Frankly, the fact that 49 states recognize the journalist-source privilege and don’t seem in any rush to abandon it is pretty good evidence that the federal government should recognize the privilege as well. This does not mean that there won’t be hard cases. In my view, the hardest case is when the source is violating the law when he reveals the information to a reporter.
Suppose, for example, that a government employee or contractor with a top secret clearance wants to reveal classified information to a journalist. In this situation, the journalist has a First Amendment right to publish the information unless its disclosure would create a clear and present danger of grave harm to the nation, but the government employee, who has made a contract with the government, can be criminally punished for disclosing the classified information, except in extraordinary circumstances.

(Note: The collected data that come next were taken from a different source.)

-- ==== Sys2Proof/Certificates/Slice0/Obligations.lean ====
section
/-! DEFINITION. What is claimed of the machine, for the provers. Each statement says which rule of the spec it formalises. A
statement that ends in `exec i s = .next { s with … }` gives the whole frame: every field it does not name is unchanged. -/

open Sys2Proof Sys2Proof.Machine

/-! ### Encodings -/

/-- R112, R113, R100 (and the model's operand layout, log entry 9): decoding the encoding of any operation, with any bytes
after it, gives the operation back with those bytes. -/
def Obligations.DecodeEncodeRoundTrip : Prop :=
  ∀ (i : Instr) (rest : List Byte), decode i.space (encode i ++ rest) = .ok (i, rest)

/-- R112, R113, R109: bytes that decode to an operation are that operation's encoding, so no two encodings mean the same. -/
def Obligations.DecodedBytesAreTheEncoding : Prop :=
  ∀ (sp : Space) (l : List Byte) (i : Instr) (rest : List Byte),
    decode sp l = .ok (i, rest) → i.space = sp ∧ l = encode i ++ rest

/-- R112, R100, R105: words written out from the spec's tables decode to what they stand for. -/
def Obligations.SampleWordsDecode : Prop :=
  decode .command [0x02] = .ok (.close, []) ∧
  decode .command [0x03] = .ok (.getdesc, []) ∧
  decode .command [0x10] = .ok (.tickTop, []) ∧
  decode .command [0x15] = .ok (.closeJoin, []) ∧
  decode .command [0x0F] = .ok (.reserved0F, []) ∧
  decode .command [0x24] = .error (.opcode 0x24) ∧
  decode .link [0x7E, 0x02, 0xE5, 0x07, 0, 0, 0xAA, 0x55, 0, 0, 0, 0, 0, 0, 0x7D, 0x1C] =
    .ok (.wfData ⟨false, false, false, 2, 0x7E5, #v[0xAA, 0x55, 0, 0, 0, 0, 0, 0], 0x1C⟩, []) ∧
  decode .link [0x7E, 0x10, 0xE5, 0x07, 0, 0, 0, 0, 0, 0, 0, 0, 0, 0, 0x7D, 0xF1] =
    .ok (.wfRemote ⟨false, false, false, 0, 0x7E5, #v[0, 0, 0, 0, 0, 0, 0, 0], 0xF1⟩, []) ∧
  decode .link [0, 0x40, 0, 0, 0, 0, 0, 0, 0, 0, 0, 0, 0, 0, 0, 0] = .ok (.wfIdle true, [])

/-- R115, R116: at the command port, a reserved code, or a command byte whose bits 7..5 are not 0, is refused REF_OPCODE, and an
internal code REF_INTERNAL, whatever follows the byte. R116 says so of a Controller or Producer; of the Worker, while its loop
runs, it is the model's choice (log entry 26). -/
def Obligations.ReservedAndInternalBytesAreRefused : Prop :=
  ∀ (s : State) (a : Agent) (b : Byte) (l : List Byte) (rest : List Input),
    s.inbox = .port a (b :: l) :: rest → MayStep s a →
    ((b.extractLsb' 5 3 ≠ 0 ∨ b = 0 ∨ (0x0A ≤ b.toNat ∧ b.toNat ≤ 0x0F) ∨ (0x19 ≤ b.toNat ∧ b.toNat ≤ 0x1F)) →
      step s = .next { s with inbox := rest, issuer := .port a, refused := true, answer := .refused .opcode }) ∧
    (0x10 ≤ b.toNat → b.toNat ≤ 0x18 →
      step s = .next { s with inbox := rest, issuer := .port a, refused := true, answer := .refused .internal })

/-- R115, R246: the meaning of each reserved row is the refusal. -/
def Obligations.ReservedRowsRefuse : Prop :=
  ∀ (i : Instr) (s : State), i ∈ reservedRows → MayStep s (performer s) →
    exec i s = .next { s with refused := true, answer := .refused .opcode }

/-! ### The step -/

/-- R9, R90: when the oldest input's bytes decode to an operation, the step performs it, in the state without that input
and with its issuer noted (bytes after its operands are dropped: the model's choice, log entry 31); for the frame input, the
bytes are those of `rxbuf`. With nothing in the inbox the schedule (the model's
own, log entry 7) picks, and a pick of the Worker is the step of its phase. -/
def Obligations.StepRunsTheDecodedInstruction : Prop :=
  (∀ (s : State) (a : Agent) (bytes r : List Byte) (rest : List Input) (i : Instr),
    s.inbox = .port a bytes :: rest → decode .command bytes = .ok (i, r) →
    step s = exec i { s with inbox := rest, issuer := .port a }) ∧
  (∀ (s : State) (bytes r : List Byte) (rest : List Input) (i : Instr),
    s.inbox = .block bytes :: rest → decode .command bytes = .ok (i, r) →
    step s = exec i { s with inbox := rest, issuer := .block }) ∧
  (∀ (s : State) (w : Bytes 16) (rest : List Input) (i : Instr),
    s.inbox = .frame :: rest → s.rxbuf = some w → decode .link w.toList = .ok (i, []) →
    step s = exec i { s with inbox := rest, issuer := .block }) ∧
  (∀ s : State, s.inbox = [] →
    match Config.schedule s.draws with
    | .port a bytes => ∀ (i : Instr) (r : List Byte), decode .command bytes = .ok (i, r) →
      step s = exec i { s with draws := s.draws + 1, issuer := .port a }
    | .join => step s = exec .closeJoin { s with draws := s.draws + 1, issuer := .block }
    | .worker => step s = exec (match s.ph with
      | .top => .tickTop
      | .xfer => .tickXfer
      | .rx => .tickRx
      | .decide => .tickDecide
      | .sleep => .tickSleep) { s with draws := s.draws + 1, issuer := .block })

/-! ### WireCodec -/

/-- R130: CKSUM of exactly 15 bytes gives their XOR and writes no state; any other length is refused REF_OPERAND. -/
def Obligations.CksumGivesTheXorFold : Prop :=
  ∀ (b : List Byte) (s : State) (a : Agent), s.issuer = .port a → CanServe s a →
    (b.length = 15 → exec (.cksum b) s = .next { s with answer := .byte (b.foldl (fun x y => x ^^^ y) 0) }) ∧
    (b.length ≠ 15 → exec (.cksum b) s = .next { s with refused := true, answer := .refused .operand })

/-- R131: the four checksum laws. -/
def Obligations.ChecksumLaws : Prop :=
  (∀ l₁ l₂ : List Byte, l₁.Perm l₂ → cksumOf l₁ = cksumOf l₂) ∧
  (∀ w : Bytes 16, ChecksumHolds w → cksumOf w.toList = 0) ∧
  (∀ (w : Bytes 16) (k : Fin 128), ChecksumHolds w → ¬ ChecksumHolds (flipBit w k)) ∧
  (∀ (w : Bytes 16) (p : Fin 8) (m : Vector Bool 16),
    ChecksumHolds w → m.toList.count true % 2 = 0 → ChecksumHolds (flipColumn w p m))

/-- R132: ENCODE of a frame in the domain gives the 16 bytes of the pseudocode and writes no state; outside the domain it is refused
REF_OPERAND. The identifier is little-endian; under the `ID_ORDER` that R80 lets a model admit beside it, its bytes are reversed. -/
def Obligations.EncodeGivesTheFrameBytes : Prop :=
  ∀ (f : CanFrame) (ch : Byte) (s : State) (a : Agent), s.issuer = .port a → CanServe s a →
    (f.dlc.toNat ≤ 8 ∧ ch.toNat ≤ 1 →
      ∃ w : Bytes 16, exec (.encode f ch) s = .next { s with answer := .bytes w } ∧
        w[0] = s.cfg.head ∧
        w[1] = (ch <<< 6) ||| ((if f.ext then (1 : Byte) else 0) <<< 5) ||| ((if f.rem then (1 : Byte) else 0) <<< 4) |||
          f.dlc ∧
        (s.cfg.idOrder = .le → w[2] = f.id.extractLsb' 0 8 ∧ w[3] = f.id.extractLsb' 8 8 ∧
          w[4] = f.id.extractLsb' 16 8 ∧ w[5] = f.id.extractLsb' 24 8) ∧
        (s.cfg.idOrder = .be → w[5] = f.id.extractLsb' 0 8 ∧ w[4] = f.id.extractLsb' 8 8 ∧
          w[3] = f.id.extractLsb' 16 8 ∧ w[2] = f.id.extractLsb' 24 8) ∧
        (w.toList.drop 6).take 8 = f.payload.toList ∧ w[14] = s.cfg.tail ∧ ChecksumHolds w) ∧
    (¬(f.dlc.toNat ≤ 8 ∧ ch.toNat ≤ 1) →
      exec (.encode f ch) s = .next { s with refused := true, answer := .refused .operand })

/-- R133: an encoded frame has its head, tail and checksum, verifies as valid, and ENCODE is injective. -/
def Obligations.EncodedFramesVerifyAndAreDistinct : Prop :=
  (∀ (c : Config) (f : CanFrame) (ch : Byte), f.dlc.toNat ≤ 8 → ch.toNat ≤ 1 →
    (encodeFrame c f ch)[0] = c.head ∧ (encodeFrame c f ch)[14] = c.tail ∧ ChecksumHolds (encodeFrame c f ch) ∧
    ∃ g, verifyFrame c (encodeFrame c f ch) = .valid g) ∧
  (∀ (c : Config) (f g : CanFrame) (ch dh : Byte), f.dlc.toNat ≤ 8 → ch.toNat ≤ 1 → g.dlc.toNat ≤ 8 → dh.toNat ≤ 1 →
    encodeFrame c f ch = encodeFrame c g dh → f = g ∧ ch = dh)

/-- R136: verifying an encoded frame gives the frame back, all eight payload bytes, with its channel; in either identifier
order. -/
def Obligations.VerifyInvertsEncode : Prop :=
  ∀ (c : Config) (f : CanFrame) (ch : Byte), f.dlc.toNat ≤ 8 → ch.toNat ≤ 1 →
    verifyFrame c (encodeFrame c f ch) =
      .valid { id := f.id, dlc := f.dlc.setWidth 4, ext := f.ext, rem := f.rem, payload := f.payload, chan := ch.getLsbD 0 }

In such circumstances, should the journalist be able to assert the privilege in order to protect the identity of the “leaker” who, let us assume, can be criminally punished for disclosing the classified information? On the one hand, one might say that because the leak was unlawful the leaker should not be protected. On the other hand, one might say that because the reporter has a right to publish the information he should be able to protect the identity of his source.
It is the perplexity of this situation that has caused most of the paralysis in Congress. Should the privilege apply, or not? In my view, the best solution to this conundrum is to allow the reporter to invoke the privilege if the unlawful leak discloses information of significant public value. Of course, this raises the question of what one means by “significant public value.”

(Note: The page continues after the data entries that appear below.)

/-- The reserved codes are the encodings of the reserved rows (R115). -/
theorem reservedRow_of_byte {b : Byte} (h : b = 0 ∨ (0x0A ≤ b.toNat ∧ b.toNat ≤ 0x0F) ∨ (0x19 ≤ b.toNat ∧ b.toNat ≤ 0x1F)) :
    ∃ i ∈ reservedRows, i.space = .command ∧ encode i = [b] := by
  revert b; decide +kernel

/-- A step whose input is refused by its byte. -/
theorem step_of_refused {s u v : State} {x : Input} {r : RefReason} (hn : nextInput s = (x, u))
    (hf : fetchInput x u = .refused r v) : step s = refuseByByte r v := by simp [step, fetch, hn, hf]

/-- The state in which the bytes of an input at the command port are judged. -/
abbrev atPort (a : Agent) (rest : List Input) (s : State) : State := { s with inbox := rest, issuer := .port a }

theorem step_reserved {s : State} {a : Agent} {b : Byte} {l : List Byte} {rest : List Input}
    (hin : s.inbox = .port a (b :: l) :: rest)
    (hb : b.extractLsb' 5 3 ≠ 0 ∨ b = 0 ∨ (0x0A ≤ b.toNat ∧ b.toNat ≤ 0x0F) ∨ (0x19 ≤ b.toNat ∧ b.toNat ≤ 0x1F)) :
    step s = refuseByByte .opcode (atPort a rest s) := by
  rcases hb with hb | hb
  · have hok : commandByteOk b = false := by simpa [commandByteOk] using hb
    have hd : decode .command (b :: l) = .error (.opcode b) := by simp [decode, decodeCommand, hok]
    exact step_of_refused (nextInput_inbox s _ _ hin) (by simp [fetchInput, fetchBytes, hd, undecoded, hok])
  · obtain ⟨i, hi, hs, he⟩ := reservedRow_of_byte hb
    have hd : decode .command (b :: l) = .ok (i, l) := by simpa [hs, he] using decode_encode i l
    rw [step_of_fetchInput s _ _ _ i (nextInput_inbox s _ _ hin) (fetchBytes_of_decode _ l i _ hd), exec_reserved hi]

theorem step_internal {s : State} {a : Agent} {b : Byte} {l : List Byte} {rest : List Input}
    (hin : s.inbox = .port a (b :: l) :: rest) (h1 : 0x10 ≤ b.toNat) (h2 : b.toNat ≤ 0x18) :
    step s = refuseByByte .internal (atPort a rest s) := by
  obtain ⟨hok, hint⟩ := internalOp_of_range h1 h2
  cases hd : decode .command (b :: l) with
  | error e => exact step_of_refused (nextInput_inbox s _ _ hin) (by simp [fetchInput, fetchBytes, hd, undecoded, hok, hint])
  | ok p =>
    obtain ⟨i, r⟩ := p
    obtain ⟨hs, he⟩ := decode_ok hd
    have hi : isInternal i = true := by simpa [← he, hint] using (internalOp_head i hs r).symm
    rw [step_of_fetchInput s _ _ _ i (nextInput_inbox s _ _ hin) (fetchBytes_of_decode _ r i _ hd), exec_internal_port hi rfl]

/-- Settles O4: whatever the bytes after the command byte decode to, the step refuses by that byte. -/
theorem reservedAndInternalBytesAreRefused : Obligations.ReservedAndInternalBytesAreRefused := by
  intro s a b l rest hin hm
  exact ⟨fun hb => (step_reserved hin hb).trans (refuseByByte_refused _ _ hm),
    fun h1 h2 => (step_internal hin h1 h2).trans (refuseByByte_refused _ _ hm)⟩

/-- Settles O5: a reserved row is the refusal of its byte, given to an agent that may step. -/
theorem reservedRowsRefuse : Obligations.ReservedRowsRefuse :=
  fun _ s hi hm => (exec_reserved hi s).trans (refuseByByte_refused _ s hm)

/-! ### Operands outside their domain (R114) -/

theorem refusalOf_operand {s : State} (hc : configOk s.cfg = true) (hm : s.cfg.mode = .framed) :
    refusalOf s true false = some .operand := by
  simp [refusalOf, hc, hm]
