-- ==== Sys2Proof/Machine/Core.lean ====
section
/-! DEFINITION. The machine as the host runs it. -/

def Sys2Proof.core : Host.Core := { State := Sys2Proof.Machine.State, Fault := Sys2Proof.Machine.Fault, Refusal := Sys2Proof.Machine.Refusal, step := Sys2Proof.Machine.step, reset := Sys2Proof.Machine.State.reset }
end

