-- ==== Sys2Proof/Laws/State.lean ====
section
/-! SUPPORT. Beside State: what each named operation does to each field, one lemma a field, so that no later proof unfolds
a record update. -/

namespace Sys2Proof.Machine

/-! ### accept -/

@[simp] theorem accept_params (w : Word) (s : State) : (accept w s).params = s.params := rfl
@[simp] theorem accept_regs (w : Word) (s : State) : (accept w s).regs = s.regs := rfl
@[simp] theorem accept_irqEn (w : Word) (s : State) : (accept w s).irqEn = s.irqEn := rfl
@[simp] theorem accept_cmd (w : Word) (s : State) : (accept w s).cmd = w := rfl
@[simp] theorem accept_busy (w : Word) (s : State) : (accept w s).busy = true := rfl
@[simp] theorem accept_done (w : Word) (s : State) : (accept w s).done = false := rfl
@[simp] theorem accept_error (w : Word) (s : State) : (accept w s).error = false := rfl
@[simp] theorem accept_cancelled (w : Word) (s : State) : (accept w s).cancelled = false := rfl
@[simp] theorem accept_overrun (w : Word) (s : State) : (accept w s).overrun = s.overrun := rfl
@[simp] theorem accept_trunc (w : Word) (s : State) : (accept w s).trunc = false := rfl
@[simp] theorem accept_errCode (w : Word) (s : State) : (accept w s).errCode = .none := rfl
@[simp] theorem accept_pass (w : Word) (s : State) : (accept w s).pass = s.pass := rfl
@[simp] theorem accept_progress (w : Word) (s : State) : (accept w s).progress = 0 := rfl
@[simp] theorem accept_op (w : Word) (s : State) : (accept w s).op = w := rfl
@[simp] theorem accept_cfg (w : Word) (s : State) : (accept w s).cfg = s.regs := rfl
@[simp] theorem accept_cancelPending (w : Word) (s : State) : (accept w s).cancelPending = false := rfl
@[simp] theorem accept_pos (w : Word) (s : State) : (accept w s).pos = s.pos := rfl
@[simp] theorem accept_todo (w : Word) (s : State) : (accept w s).todo = s.todo := rfl
@[simp] theorem accept_stats (w : Word) (s : State) : (accept w s).stats = s.stats := rfl
@[simp] theorem accept_luts (w : Word) (s : State) : (accept w s).luts = s.luts := rfl
@[simp] theorem accept_lutValid (w : Word) (s : State) : (accept w s).lutValid = s.lutValid := rfl
@[simp] theorem accept_lutAddr (w : Word) (s : State) : (accept w s).lutAddr = s.lutAddr := rfl
@[simp] theorem accept_src (w : Word) (s : State) : (accept w s).src = s.src := rfl
@[simp] theorem accept_dst (w : Word) (s : State) : (accept w s).dst = s.dst := rfl
@[simp] theorem accept_host (w : Word) (s : State) : (accept w s).host = s.host := rfl
@[simp] theorem accept_reads (w : Word) (s : State) : (accept w s).reads = s.reads := rfl
@[simp] theorem accept_sched (w : Word) (s : State) : (accept w s).sched = s.sched := rfl
@[simp] theorem accept_draws (w : Word) (s : State) : (accept w s).draws = s.draws + 1 := rfl
@[simp] theorem accept_overwritten (w : Word) (s : State) : (accept w s).overwritten = [] := rfl
@[simp] theorem accept_srcRead (w : Word) (s : State) : (accept w s).srcRead = [] := rfl
@[simp] theorem accept_dstRead (w : Word) (s : State) : (accept w s).dstRead = [] := rfl
@[simp] theorem accept_srcForeign (w : Word) (s : State) : (accept w s).srcForeign = [] := rfl
@[simp] theorem accept_dstForeign (w : Word) (s : State) : (accept w s).dstForeign = [] := rfl
@[simp] theorem accept_launch (w : Word) (s : State) : (accept w s).launch = none := rfl
@[simp] theorem accept_ticks (w : Word) (s : State) : (accept w s).ticks = 0 := rfl
@[simp] theorem accept_cancelAt (w : Word) (s : State) : (accept w s).cancelAt = none := rfl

To give two examples, I would say that Snowden’s revelation of the existence of the NSA’s telephone metadata program had “significant public value,” because it has generated serious public discussion about the legitimacy of the program. Therefore, if he had maintained his anonymity (which he did not), the reporter to whom he disclosed this information could not be compelled to reveal his identity. On the other hand, if a government employee leaks classified information about, say, the identities of secret American agents in Iran, I would conclude that that publication of the names of the secret agents does not have “significant public value” and that the reporter to whom the leaker disclosed the information could therefore be required to reveal the source’s identity.
Needless to say, these are tricky questions. But however we resolve this specific dilemma, the journalist-source privilege is important to the functioning of our democracy and it is time for Congress to get its act together and to enact this privilege into law now.